---- Given data
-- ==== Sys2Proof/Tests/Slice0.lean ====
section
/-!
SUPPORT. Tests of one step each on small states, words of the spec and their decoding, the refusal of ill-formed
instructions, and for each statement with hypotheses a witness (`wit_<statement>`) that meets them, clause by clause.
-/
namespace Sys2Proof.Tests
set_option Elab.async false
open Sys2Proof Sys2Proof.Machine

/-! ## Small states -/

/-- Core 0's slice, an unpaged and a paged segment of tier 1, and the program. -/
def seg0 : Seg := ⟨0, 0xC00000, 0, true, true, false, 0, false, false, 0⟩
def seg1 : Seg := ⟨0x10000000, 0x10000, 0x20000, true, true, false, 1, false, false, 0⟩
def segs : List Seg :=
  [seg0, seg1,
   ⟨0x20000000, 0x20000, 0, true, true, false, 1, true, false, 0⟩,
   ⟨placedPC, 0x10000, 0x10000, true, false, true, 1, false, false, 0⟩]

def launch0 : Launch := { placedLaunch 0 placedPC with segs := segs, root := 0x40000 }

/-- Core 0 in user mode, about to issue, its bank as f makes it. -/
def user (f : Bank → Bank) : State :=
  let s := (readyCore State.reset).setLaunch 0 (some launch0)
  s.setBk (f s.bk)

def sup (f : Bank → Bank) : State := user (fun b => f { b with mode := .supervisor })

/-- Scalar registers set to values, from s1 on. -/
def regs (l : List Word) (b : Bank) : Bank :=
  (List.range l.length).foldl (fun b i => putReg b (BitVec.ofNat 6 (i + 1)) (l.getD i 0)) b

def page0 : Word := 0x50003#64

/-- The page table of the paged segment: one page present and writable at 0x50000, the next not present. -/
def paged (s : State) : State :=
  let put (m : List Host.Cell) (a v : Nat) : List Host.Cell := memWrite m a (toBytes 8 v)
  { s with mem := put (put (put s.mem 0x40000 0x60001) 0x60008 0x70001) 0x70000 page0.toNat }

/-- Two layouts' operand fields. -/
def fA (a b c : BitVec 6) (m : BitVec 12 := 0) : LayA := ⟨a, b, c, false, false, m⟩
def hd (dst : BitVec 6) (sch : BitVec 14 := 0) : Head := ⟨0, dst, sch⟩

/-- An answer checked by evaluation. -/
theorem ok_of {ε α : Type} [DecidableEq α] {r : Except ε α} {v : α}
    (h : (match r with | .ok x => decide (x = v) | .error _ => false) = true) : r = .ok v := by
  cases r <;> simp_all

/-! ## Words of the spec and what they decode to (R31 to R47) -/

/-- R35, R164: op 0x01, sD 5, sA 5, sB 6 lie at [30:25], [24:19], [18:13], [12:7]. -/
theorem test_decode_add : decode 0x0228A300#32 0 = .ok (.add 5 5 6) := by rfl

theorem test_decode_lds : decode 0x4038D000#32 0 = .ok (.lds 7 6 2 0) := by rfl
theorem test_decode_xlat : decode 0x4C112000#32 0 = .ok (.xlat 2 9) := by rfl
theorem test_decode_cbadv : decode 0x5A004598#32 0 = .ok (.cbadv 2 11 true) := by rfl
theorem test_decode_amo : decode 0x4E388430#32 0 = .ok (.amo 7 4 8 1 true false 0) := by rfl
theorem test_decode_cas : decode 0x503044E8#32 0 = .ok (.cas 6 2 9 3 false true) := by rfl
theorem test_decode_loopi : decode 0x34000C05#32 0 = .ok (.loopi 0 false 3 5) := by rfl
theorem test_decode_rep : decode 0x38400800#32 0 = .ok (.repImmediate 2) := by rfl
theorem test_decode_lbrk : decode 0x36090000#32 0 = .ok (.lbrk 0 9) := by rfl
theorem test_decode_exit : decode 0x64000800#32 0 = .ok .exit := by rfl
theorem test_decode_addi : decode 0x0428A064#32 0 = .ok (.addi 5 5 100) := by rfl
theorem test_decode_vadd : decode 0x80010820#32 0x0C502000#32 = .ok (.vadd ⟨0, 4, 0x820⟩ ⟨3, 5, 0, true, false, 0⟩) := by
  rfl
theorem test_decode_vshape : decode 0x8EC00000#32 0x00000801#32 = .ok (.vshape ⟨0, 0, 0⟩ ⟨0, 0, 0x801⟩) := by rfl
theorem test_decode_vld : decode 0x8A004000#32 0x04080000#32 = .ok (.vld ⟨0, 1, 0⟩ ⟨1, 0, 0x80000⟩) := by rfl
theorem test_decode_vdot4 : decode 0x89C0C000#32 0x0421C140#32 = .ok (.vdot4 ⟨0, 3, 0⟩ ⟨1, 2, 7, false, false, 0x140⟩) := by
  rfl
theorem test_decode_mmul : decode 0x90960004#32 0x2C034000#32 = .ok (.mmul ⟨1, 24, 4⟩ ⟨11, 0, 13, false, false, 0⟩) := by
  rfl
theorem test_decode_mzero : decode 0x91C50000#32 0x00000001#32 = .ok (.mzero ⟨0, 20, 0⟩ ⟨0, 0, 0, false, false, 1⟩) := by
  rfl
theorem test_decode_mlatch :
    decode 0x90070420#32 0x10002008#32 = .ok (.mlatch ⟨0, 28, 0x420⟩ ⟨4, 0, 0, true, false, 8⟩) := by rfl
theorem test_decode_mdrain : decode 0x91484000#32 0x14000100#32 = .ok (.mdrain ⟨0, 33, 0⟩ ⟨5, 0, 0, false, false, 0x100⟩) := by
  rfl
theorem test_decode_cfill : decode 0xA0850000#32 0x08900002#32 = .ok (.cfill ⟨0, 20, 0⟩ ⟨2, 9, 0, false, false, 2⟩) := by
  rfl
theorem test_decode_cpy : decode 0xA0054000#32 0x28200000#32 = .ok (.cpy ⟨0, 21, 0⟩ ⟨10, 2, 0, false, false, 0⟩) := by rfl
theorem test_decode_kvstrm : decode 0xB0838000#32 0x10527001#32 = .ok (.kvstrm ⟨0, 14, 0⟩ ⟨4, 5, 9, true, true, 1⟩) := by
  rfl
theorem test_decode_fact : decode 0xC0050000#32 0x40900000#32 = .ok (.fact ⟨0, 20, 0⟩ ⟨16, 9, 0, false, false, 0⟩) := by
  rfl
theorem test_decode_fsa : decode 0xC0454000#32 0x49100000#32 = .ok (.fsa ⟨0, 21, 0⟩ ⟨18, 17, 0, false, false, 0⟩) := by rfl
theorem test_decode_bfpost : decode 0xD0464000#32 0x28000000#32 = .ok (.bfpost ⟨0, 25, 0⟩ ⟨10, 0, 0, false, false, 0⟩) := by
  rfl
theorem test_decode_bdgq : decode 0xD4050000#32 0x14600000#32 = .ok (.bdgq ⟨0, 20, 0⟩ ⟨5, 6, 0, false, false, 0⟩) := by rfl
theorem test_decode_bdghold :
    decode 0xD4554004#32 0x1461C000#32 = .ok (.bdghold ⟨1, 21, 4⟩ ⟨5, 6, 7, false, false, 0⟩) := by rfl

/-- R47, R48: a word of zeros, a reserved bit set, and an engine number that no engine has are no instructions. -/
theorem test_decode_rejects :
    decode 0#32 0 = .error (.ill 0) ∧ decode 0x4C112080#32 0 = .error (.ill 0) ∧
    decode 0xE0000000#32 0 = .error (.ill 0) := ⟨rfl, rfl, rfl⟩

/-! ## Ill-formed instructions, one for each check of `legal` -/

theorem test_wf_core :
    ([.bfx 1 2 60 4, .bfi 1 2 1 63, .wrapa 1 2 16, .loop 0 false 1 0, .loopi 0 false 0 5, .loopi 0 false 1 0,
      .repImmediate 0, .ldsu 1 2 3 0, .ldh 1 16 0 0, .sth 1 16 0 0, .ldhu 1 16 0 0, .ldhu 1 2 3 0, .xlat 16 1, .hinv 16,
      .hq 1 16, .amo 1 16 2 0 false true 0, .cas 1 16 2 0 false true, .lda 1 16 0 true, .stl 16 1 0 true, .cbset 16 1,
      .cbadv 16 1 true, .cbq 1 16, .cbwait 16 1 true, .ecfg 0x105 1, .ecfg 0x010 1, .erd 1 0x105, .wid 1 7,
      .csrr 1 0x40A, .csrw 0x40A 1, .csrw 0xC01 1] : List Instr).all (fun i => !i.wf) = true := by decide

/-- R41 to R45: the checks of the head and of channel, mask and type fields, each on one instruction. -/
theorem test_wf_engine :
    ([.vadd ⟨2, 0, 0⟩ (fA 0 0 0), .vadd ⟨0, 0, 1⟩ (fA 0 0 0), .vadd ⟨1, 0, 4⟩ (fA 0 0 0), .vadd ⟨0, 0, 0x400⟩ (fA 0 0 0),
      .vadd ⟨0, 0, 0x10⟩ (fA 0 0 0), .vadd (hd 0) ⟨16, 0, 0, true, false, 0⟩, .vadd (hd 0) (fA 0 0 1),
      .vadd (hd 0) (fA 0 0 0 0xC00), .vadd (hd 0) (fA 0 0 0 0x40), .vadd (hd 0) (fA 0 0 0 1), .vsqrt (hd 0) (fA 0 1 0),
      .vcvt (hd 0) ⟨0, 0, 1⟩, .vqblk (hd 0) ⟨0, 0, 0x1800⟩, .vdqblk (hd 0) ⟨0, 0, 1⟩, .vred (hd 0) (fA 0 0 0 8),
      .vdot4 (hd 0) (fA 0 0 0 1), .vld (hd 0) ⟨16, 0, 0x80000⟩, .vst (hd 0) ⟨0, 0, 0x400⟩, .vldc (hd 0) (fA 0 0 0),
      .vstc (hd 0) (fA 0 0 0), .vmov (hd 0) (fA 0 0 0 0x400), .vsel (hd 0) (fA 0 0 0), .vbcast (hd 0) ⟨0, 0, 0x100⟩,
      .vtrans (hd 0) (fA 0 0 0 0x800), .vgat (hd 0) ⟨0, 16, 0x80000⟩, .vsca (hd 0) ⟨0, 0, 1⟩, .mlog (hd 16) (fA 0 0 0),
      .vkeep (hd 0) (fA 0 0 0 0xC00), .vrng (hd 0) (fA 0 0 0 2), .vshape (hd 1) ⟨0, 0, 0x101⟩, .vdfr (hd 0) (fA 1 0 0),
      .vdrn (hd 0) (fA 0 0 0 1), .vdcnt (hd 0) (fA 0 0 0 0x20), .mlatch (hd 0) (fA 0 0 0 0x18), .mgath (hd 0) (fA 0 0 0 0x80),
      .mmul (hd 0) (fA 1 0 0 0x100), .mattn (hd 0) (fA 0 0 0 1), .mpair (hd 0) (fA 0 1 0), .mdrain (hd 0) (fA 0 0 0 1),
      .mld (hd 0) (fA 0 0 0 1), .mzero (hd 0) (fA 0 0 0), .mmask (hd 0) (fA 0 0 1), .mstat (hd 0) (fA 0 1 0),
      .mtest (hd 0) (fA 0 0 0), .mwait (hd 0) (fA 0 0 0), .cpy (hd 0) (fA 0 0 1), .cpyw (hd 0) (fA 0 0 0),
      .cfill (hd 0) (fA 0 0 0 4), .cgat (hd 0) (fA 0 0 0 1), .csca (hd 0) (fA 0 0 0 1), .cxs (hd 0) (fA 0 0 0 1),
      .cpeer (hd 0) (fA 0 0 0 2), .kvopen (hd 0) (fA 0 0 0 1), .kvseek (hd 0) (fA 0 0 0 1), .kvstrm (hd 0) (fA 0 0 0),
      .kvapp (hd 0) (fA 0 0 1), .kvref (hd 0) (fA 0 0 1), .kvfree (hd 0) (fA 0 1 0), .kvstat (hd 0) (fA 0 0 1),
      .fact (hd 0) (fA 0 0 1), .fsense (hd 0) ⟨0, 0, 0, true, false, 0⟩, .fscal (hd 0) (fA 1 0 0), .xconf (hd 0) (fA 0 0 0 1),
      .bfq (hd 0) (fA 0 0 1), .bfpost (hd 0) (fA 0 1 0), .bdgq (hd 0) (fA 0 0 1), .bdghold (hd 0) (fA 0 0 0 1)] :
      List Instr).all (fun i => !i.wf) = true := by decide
--------
_Task description_
Up to and including the line with "def paged (s", reproduce the material above exactly as it appears, starting from its first line.

_Written answer_
-- ==== Sys2Proof/Tests/Slice0.lean ====
section
/-!
SUPPORT. Tests of one step each on small states, words of the spec and their decoding, the refusal of ill-formed
instructions, and for each statement with hypotheses a witness (`wit_<statement>`) that meets them, clause by clause.
-/
namespace Sys2Proof.Tests
set_option Elab.async false
open Sys2Proof Sys2Proof.Machine

/-! ## Small states -/

/-- Core 0's slice, an unpaged and a paged segment of tier 1, and the program. -/
def seg0 : Seg := ⟨0, 0xC00000, 0, true, true, false, 0, false, false, 0⟩
def seg1 : Seg := ⟨0x10000000, 0x10000, 0x20000, true, true, false, 1, false, false, 0⟩
def segs : List Seg :=
  [seg0, seg1,
   ⟨0x20000000, 0x20000, 0, true, true, false, 1, true, false, 0⟩,
   ⟨placedPC, 0x10000, 0x10000, true, false, true, 1, false, false, 0⟩]

def launch0 : Launch := { placedLaunch 0 placedPC with segs := segs, root := 0x40000 }

/-- Core 0 in user mode, about to issue, its bank as f makes it. -/
def user (f : Bank → Bank) : State :=
  let s := (readyCore State.reset).setLaunch 0 (some launch0)
  s.setBk (f s.bk)

def sup (f : Bank → Bank) : State := user (fun b => f { b with mode := .supervisor })

/-- Scalar registers set to values, from s1 on. -/
def regs (l : List Word) (b : Bank) : Bank :=
  (List.range l.length).foldl (fun b i => putReg b (BitVec.ofNat 6 (i + 1)) (l.getD i 0)) b

def page0 : Word := 0x50003#64

/-- The page table of the paged segment: one page present and writable at 0x50000, the next not present. -/
def paged (s : State) : State :=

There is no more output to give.